*What the exercise asks*: Look through the entries for the string "tables" and copy every line where it shows up.

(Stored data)
*-*-*

-- ==== Sys2Proof/Machine/Operands.lean ====
section
/-!
DEFINITION. Reading the operands: the records a command or a rule names, found through the directory
(R8) and the admission table (R12, R13); the codes of section 10.7; and the bytes of a frame with the
integrity test of R3.
-/

namespace Sys2Proof.Machine

/-! ## Names of objects -/

/-- The FREE_CL slot of a circuit (R33). -/
def freeClSlot (c : CircuitIx) : SlotIx := ⟨c.val, by omega⟩
/-- The PH slot of a circuit (R33). -/
def phSlot (c : CircuitIx) : SlotIx := ⟨6 + c.val, by omega⟩
/-- The DP slot of a filter (R33, R97). -/
def dpSlot (f : FilterIx) : SlotIx := ⟨12 + f.val, by omega⟩
/-- The BALANCE_LEVEL slot (R33). -/
def balanceSlot : SlotIx := 20
/-- The SUMP_LEVEL slot (R33). -/
def sumpSlot : SlotIx := 21

/-- The object numbered `n` from `lo`, if `n` is in the range of a table of `count` objects. -/
def ixFrom (lo count n : Nat) : Option (Fin count) :=
  if h : lo ≤ n ∧ n - lo < count then some ⟨n - lo, h.2⟩ else none

/-- The mode (R135). -/
def ModeState.mode : ModeState → Mode
  | .startup => .startup
  | .commission => .commission
  | .hold => .hold
  | .supervised _ => .supervised
  | .fallback _ => .fallback
  | .lockout => .lockout

/-- The mode the part stands in (R135). -/
def State.modeNow (s : State) : Mode := s.mode.state.mode

/-! ## Directory and admission table -/

/-- The segment the directory gives for a station, none for ABSENT or no entry (R8). -/
def State.segOf (s : State) (station : Nat) : Option SegIx :=
  match ixFrom 1 120 station with
  | some k => s.tables.directory.get k
  | none => none

/-- The state of a segment (R4). -/
def State.segState (s : State) (g : SegIx) : SegState := (s.ports.segments.get g).state

/-- The enabled admission entry whose key is (station, channel) (R12, R13). -/
def State.lookupKey (s : State) (station channel : Nat) : Option (Fin 48) :=
  (List.finRange 48).find? fun k =>
    let e := s.tables.admission.get k
    e.enabled && e.station == station && e.channel == channel

/-- The enabled admission entry whose object is `kind` with index `index` (R49, R94, R116). -/
def State.findObject (s : State) (kind : ObjKind) (index : Nat) : Option (Fin 48) :=
  (List.finRange 48).find? fun k =>
    let e := s.tables.admission.get k
    e.enabled && e.object == kind && e.objectIndex == index

/-- The entry of line Dn's pump (R49). -/
def State.lineEntry (s : State) (i : LineIx) : Option (Fin 48) :=
  s.findObject .doseLine (i.val + 1)
/-- The entry of filter Fn's valve set (R94). -/
def State.valveEntry (s : State) (f : FilterIx) : Option (Fin 48) :=
  s.findObject .filterValves (f.val + 1)
/-- The entry of the backwash pump (R116). -/
def State.pumpEntry (s : State) : Option (Fin 48) :=
  s.findObject .backwashPump 0

/-- The segment of an entry's station (R7, R8). -/
def State.segOfEntry (s : State) (k : Option (Fin 48)) : Option SegIx :=
  k.bind fun k => s.segOf (s.tables.admission.get k).station

/-- A segment state that is cut off: ISOLATED, FORCED or RECOVERING (R7). -/
def SegState.cutOff : SegState → Bool
  | .isolated | .forced | .recovering => true
  | .up | .lost => false

/-- The entry's station lies on a segment that is cut off, or on none (R67). -/
def State.entryCutOff (s : State) (k : Option (Fin 48)) : Bool :=
  match s.segOfEntry k with
  | some g => (s.segState g).cutOff
  | none => true

/-- The entry's station lies on a segment that is UP (R105). -/
def State.entryUp (s : State) (k : Option (Fin 48)) : Bool :=
  match s.segOfEntry k with
  | some g => s.segState g == .up
  | none => false

/-- The enabled sample map entry whose key is (station, channel) names this slot (R37). -/
def State.lookupSlot (s : State) (station channel : Nat) : Option SlotIx :=
  ((List.finRange 64).find? fun k =>
    let e := s.tables.sampleMap.get k
    e.enabled && e.station == station && e.channel == channel).bind
      fun k => ixFrom 0 22 (s.tables.sampleMap.get k).slot

/-! ## Programmes -/

/-- The range a programme runs (R80): A and SHOCK_A run range A, B and SHOCK_B range B. -/
def LineCfg.range (c : LineCfg) : Which → Range
  | .a | .shockA => c.progA
  | .b | .shockB => c.progB

/-- First step and step count of a range, none if the line has no such range (R79). A first step whose count
was never written makes no range until one is: the model's choice (log entry 9). -/
def Range.steps (r : Range) : Option (Nat × Nat) :=
  match r.first, r.count with
  | some f, some n => some (f, n)
  | _, _ => none

/-- A shock programme (R89). -/
def Which.isShock : Which → Bool
  | .shockA | .shockB => true
  | .a | .b => false

/-- The store index of a step of a line's programme: first step plus position (R80). -/
def State.stepIndex (s : State) (i : LineIx) (w : Which) (position : Nat) : Nat :=
  match ((s.tables.lines.get i).range w).steps with
  | some (f, _) => f + position
  | none => position

/-- The step at a store index (R78); a range never passes index 255 (R79). -/
def State.stepAt (s : State) (index : Nat) : StepRec :=
  s.tables.steps.get (Fin.ofNat 256 index)

/-- The step of a line's programme in progress (R80). -/
def State.stepOf (s : State) (i : LineIx) (p : Prog) : StepRec :=
  s.stepAt (s.stepIndex i p.which p.position)

/-! ## The filter in BACKWASH -/

/-- The backwash a filter is in, if it is in one (R113). -/
def FilterState.backwash? : FilterState → Option Backwash
  | .backwash b => some b
  | .unused | .inService | .faulted _ => none

/-- The backwash of filter `f`, if it is in BACKWASH. -/
def State.backwashOf (s : State) (f : FilterIx) : Option Backwash :=
  (s.seq.filters.get f).state.backwash?

/-- Some filter is in BACKWASH (R116, R164). -/
def State.anyBackwash (s : State) : Bool :=
  (List.finRange 8).any fun f => (s.backwashOf f).isSome

/-- A filter whose configured circuit is `c` is in BACKWASH (R71, R164). -/
def State.backwashOn (s : State) (c : CircuitIx) : Bool :=
  (List.finRange 8).any fun f => (s.tables.filters.get f).circuit == c && (s.backwashOf f).isSome

/-! ## Codes (10 section 10.7) -/

/-- The code of a frame kind (10 section 10.7). -/
def frameCode : FrameKind → Nat
  | .sample => 1 | .echo => 2 | .command => 3 | .notice => 4 | .mgmtReq => 5 | .mgmtRsp => 6

/-- The kind of a kind code (R2, R3). -/
def frameKindOf : Nat → Option FrameKind
  | 1 => some .sample | 2 => some .echo | 3 => some .command
  | 4 => some .notice | 5 => some .mgmtReq | 6 => some .mgmtRsp
  | _ => none

def Mode.number : Mode → Nat
  | .startup => 0 | .commission => 1 | .hold => 2 | .supervised => 3 | .fallback => 4
  | .lockout => 5

def Stage.number : Stage → Nat
  | .isolate => 1 | .scour => 2 | .wash => 3 | .settle => 4 | .rinse => 5 | .return => 6

def ObjectKind.code : ObjectKind → Nat
  | .port => 1 | .segment => 2 | .entry => 3 | .key => 4 | .line => 5 | .circuit => 6
  | .flowInput => 7 | .slot => 8 | .filter => 9 | .mode => 10 | .programme => 11
  | .arbiter => 12 | .sequencer => 13 | .clock => 14

def Result.code : Result → Nat
  | .done => 0 | .busy => 1 | .badMode => 2 | .badArg => 3 | .noEntry => 4 | .duplicate => 5
  | .denied => 6

def NoticeKind.code : NoticeKind → Nat
  | .refused => 1 | .clamped => 2 | .lineFault => 3 | .programmeEnd => 4
  | .programmeOverridden => 5 | .batchShort => 6 | .flowChange => 7 | .starvedLong => 8
  | .overrange => 9 | .readingFault => 10 | .substituteExpired => 11 | .backwashGranted => 12
  | .backwashDone => 13 | .backwashAborted => 14 | .filterIneffective => 15
  | .filterFault => 16 | .unrinsed => 17 | .pumpUnconfirmed => 18 | .segmentLost => 19
  | .segmentUp => 20 | .modeChange => 21 | .livenessLate => 22 | .foreignFrame => 23
  | .misplacedStation => 24

def Request.code : Request → Nat
  | .refresh => 1 | .enterSupervised => 2 | .enterHold => 3 | .lock => 4 | .release => 5
  | .commitCommissioning => 6 | .restart => 7 | .clearRecoveryCount => 8 | .setClock => 9
  | .setField => 10 | .getField => 11 | .getState => 12 | .storeSettings => 13
  | .setSubstitute => 14 | .clearSubstitute => 15 | .startProgramme => 16
  | .stopProgramme => 17 | .backwashNow => 18 | .abortBackwash => 19 | .maskFilter => 20
  | .unmaskFilter => 21 | .setLowest => 22 | .clearFault => 23 | .snapshot => 24
  | .readSnapshot => 25 | .isolateSegment => 26 | .restoreSegment => 27
  | .readConditions => 28 | .clearConditions => 29

/-- The request code as the byte of a frame. -/
def Request.byte (r : Request) : Byte := BitVec.ofNat 8 r.code

def Cause.code : Cause → Nat
  | .mode => 1 | .badValue => 2 | .disabledLine => 3 | .faultedLine => 4 | .lockout => 5
  | .plantStop => 6 | .hold => 7 | .circStop => 8 | .excluded => 9 | .held => 10
  | .unknownStation => 11 | .unreachable => 12 | .congested => 13 | .owned => 14
  | .closedEntry => 15 | .unlisted => 16 | .backwashActive => 17 | .supervisor => 18
  | .maxRate => 20 | .reducedFlow => 21 | .blind => 22
  | .noEcho => 30 | .mismatch => 31 | .rogue => 32 | .noReturn => 33 | .lost => 34
  | .completed => 35 | .cap => 36
  | .full => 40 | .reduced => 41 | .low => 42 | .none => 43 | .saturated => 44
  | .cal => 50 | .fault => 51 | .range => 52 | .stale => 53 | .expired => 54 | .cleared => 55
  | .dpUrgent => 60 | .dp => 61 | .hours => 62 | .manual => 63 | .ineffective => 64
  | .dpIgnored => 65 | .supervisorAbort => 66 | .supplyLow => 67 | .sumpFull => 68
  | .readingLost => 69 | .starved => 70
  | .signal => 80 | .forced => 81 | .up => 82
  | .notCommissioned => 90 | .keyswitch => 91 | .commissioned => 92 | .lockoutFlag => 93
  | .recoveryLimit => 94 | .request => 95 | .early => 96 | .silent => 97 | .configBreach => 98
  | .returned => 99 | .fallbackTooLong => 100 | .requested => 101 | .released => 102
  | .frame k => frameCode k

/-- The cause that names a flow class (R27, R29). -/
def FlowClass.cause : FlowClass → Cause
  | .full => .full | .reduced => .reduced | .low => .low | .none => .none

/-- The cause that names a term of R53; a cause named in several places has one code (10 section
10.7). -/
def Term.cause : Term → Cause
  | .requested => .requested | .maxRate => .maxRate | .reducedFlow => .reducedFlow
  | .blind => .blind

def LineFault.cause : LineFault → Cause
  | .noEcho => .noEcho | .mismatch => .mismatch | .rogue => .rogue

def FilterFault.cause : FilterFault → Cause
  | .noReturn => .noReturn | .lost => .lost

def SlotFault.cause : SlotFault → Cause
  | .cal => .cal | .fault => .fault | .range => .range

def AbortCause.cause : AbortCause → Cause
  | .supervisorAbort => .supervisorAbort | .starved => .starved | .plantStop => .plantStop
  | .lockout => .lockout | .noEcho => .noEcho | .unreachable => .unreachable
  | .supplyLow => .supplyLow | .sumpFull => .sumpFull | .readingLost => .readingLost

def LockCause.cause : LockCause → Cause
  | .recoveryLimit => .recoveryLimit | .fallbackTooLong => .fallbackTooLong
  | .requested => .requested

/-! ## Frames -/

/-- Header and payload of a frame as bytes (10 section 10.7). -/
def Frame.body (f : Frame) : List Byte :=
  [f.destination, f.source, BitVec.ofNat 8 (frameCode f.kind * 16 + f.channel.val),
    BitVec.ofNat 8 f.payload.length] ++ f.payload

/-- A frame as it is sent, with the check the part computes for it (R2). -/
def Frame.wire (f : Frame) : List Byte :=
  f.body ++ bytesOf 2 (Config.crc16 f.body).toNat

/-- The payload length is one the kind may have (R3, 10 section 10.7). R3 fixes SAMPLE, ECHO and
COMMAND, and a MGMT_REQ of at least 2 bytes; every payload is at most 12. -/
def frameLengthOk (k : FrameKind) (n : Nat) : Bool :=
  decide (n ≤ 12) &&
    match k with
    | .sample => n == 3
    | .echo | .command => n == 2
    | .mgmtReq => decide (2 ≤ n)
    | .notice | .mgmtRsp => true

/-- The integrity test of R3 on the bytes received: the frame they carry, or none where it is
discarded. The channel is the low three bits of the kind byte, its bit 3 is reserved. -/
def Frame.ofWire (bytes : List Byte) : Option Frame :=
  match bytes with
  | dst :: src :: kc :: len :: rest =>
    let payload := rest.take len.toNat
    match frameKindOf (kc.toNat / 16) with
    | some k =>
      let f : Frame := ⟨dst, src, k, Fin.ofNat 8 (kc.toNat % 8), payload⟩
      if rest.length = len.toNat + 2 ∧ frameLengthOk k len.toNat = true ∧ kc.toNat / 8 % 2 = 0
          ∧ dst.isAddress = true ∧ src.isAddress = true
          ∧ rest.drop len.toNat = bytesOf 2 (Config.crc16 f.body).toNat
      then some f else none
    | none => none
  | _ => none

/-- A COMMAND of a segment port's queue as a frame: own frames carry source 121, forwarded ones the
supervisor's 0 (R2). -/
def Cmd.frame (c : Cmd) (source : Byte) : Frame :=
  ⟨BitVec.ofNat 8 c.station, source, .command, Fin.ofNat 8 c.channel, bytesOf 2 c.value⟩

/-- A notice as a frame (R2, R169, 10 section 10.7). -/
def Notice.frame (n : Notice) : Frame :=
  ⟨0, Config.ownAddress, .notice, 0,
    [BitVec.ofNat 8 n.kind.code, BitVec.ofNat 8 n.object.code] ++ bytesOf 2 n.index
      ++ [BitVec.ofNat 8 n.cause.code] ++ bytesOf 4 n.value⟩

/-- A response as a frame (R2, 10 section 10.7). -/
def Response.frame (r : Response) : Frame :=
  ⟨0, Config.ownAddress, .mgmtRsp, 0, [r.code, r.tag, BitVec.ofNat 8 r.result.code] ++ r.data⟩

end Sys2Proof.Machine
end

*-*-*

*Result*:
  | some k => s.tables.directory.get k
    let e := s.tables.admission.get k
    let e := s.tables.admission.get k
  k.bind fun k => s.segOf (s.tables.admission.get k).station
    let e := s.tables.sampleMap.get k
      fun k => ixFrom 0 22 (s.tables.sampleMap.get k).slot
  match ((s.tables.lines.get i).range w).steps with
  s.tables.steps.get (Fin.ofNat 256 index)
  (List.finRange 8).any fun f => (s.tables.filters.get f).circuit == c && (s.backwashOf f).isSome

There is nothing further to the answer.